Ca2+ signaling and fluid secretion by secretory cells of the airway epithelium

Abstract

Cytoplasmic Ca2+ is a master regulator of airway physiology; it controls fluid, mucus, and antimicrobial peptide secretion, ciliary beating, and smooth muscle contraction. The focus of this review is on the role of cytoplasmic Ca2+ in fluid secretion by airway exocrine secretory cells.
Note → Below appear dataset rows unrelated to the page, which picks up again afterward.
-- ==== Sys2Proof/Machine/XorCp.lean ====
section
/-! DEFINITION. Exclusive or and compare (spec/41_xor_cp.md). -/

namespace Sys2Proof.Machine

/-- `XOR r` (R120): into A; all four flags written. -/
def xorReg (c : Config) (r : Reg8) (s : State) : Result :=
  let res := s.a ^^^ s.reg r
  .next (((s.setReg .a res).setFlags c.flagPos (isZero res) false false false).advance 1)

/-- `CP n` (R121): A is compared and kept; all four flags written. -/
def cpImm (c : Config) (n : Byte) (s : State) : Result :=
  .next ((s.setFlags c.flagPos (decide (s.a = n)) true (halfBorrowCp s.a n) (borrowCp s.a n)).advance 2)

/-! The meanings, one per row of the table: the form's operation at the row's registers. -/

/-- `XOR B` (R120). -/
def execXorB (s : State) : Result := xorReg Config.decided .b s

/-- `XOR C` (R120). -/
def execXorC (s : State) : Result := xorReg Config.decided .c s

/-- `XOR D` (R120). -/
def execXorD (s : State) : Result := xorReg Config.decided .d s

/-- `XOR E` (R120). -/
def execXorE (s : State) : Result := xorReg Config.decided .e s

/-- `XOR H` (R120). -/
def execXorH (s : State) : Result := xorReg Config.decided .h s

/-- `XOR L` (R120). -/
def execXorL (s : State) : Result := xorReg Config.decided .l s

/-- `XOR A` (R120). -/
def execXorA (s : State) : Result := xorReg Config.decided .a s

/-- `CP n` (R121). -/
def execCpN (n : Byte) (s : State) : Result := cpImm Config.decided n s

end Sys2Proof.Machine
end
Airway submucosal gland serous acinar cells are the primary fluid secreting cell type of the cartilaginous conducting airways, and this review summarizes the current state of knowledge of the molecular mechanisms of serous cell ion transport, with an emphasis on their regulation by intracellular Ca2+. Many neurotransmitters that regulate secretion from serous acinar cells utilize Ca2+ as a second messenger. Changes in intracellular Ca2+ concentration regulate the activities of ion transporters and channels involved in transepithelial ion transport and fluid secretion, including Ca2+-activated K+ channels and Cl− channels. We also review evidence of interactions of Ca2+ signaling with other signaling pathways (cAMP, NO) that impinge upon different ion transport pathways, including the cAMP/PKA-activated cystic fibrosis (CF) transmembrane conductance regulator (CFTR) anion channel. A better understanding of Ca2+ signaling and its targets in airway fluid secretion may identify novel strategies to intervene in airway diseases, for example to enhance fluid secretion in CF airways.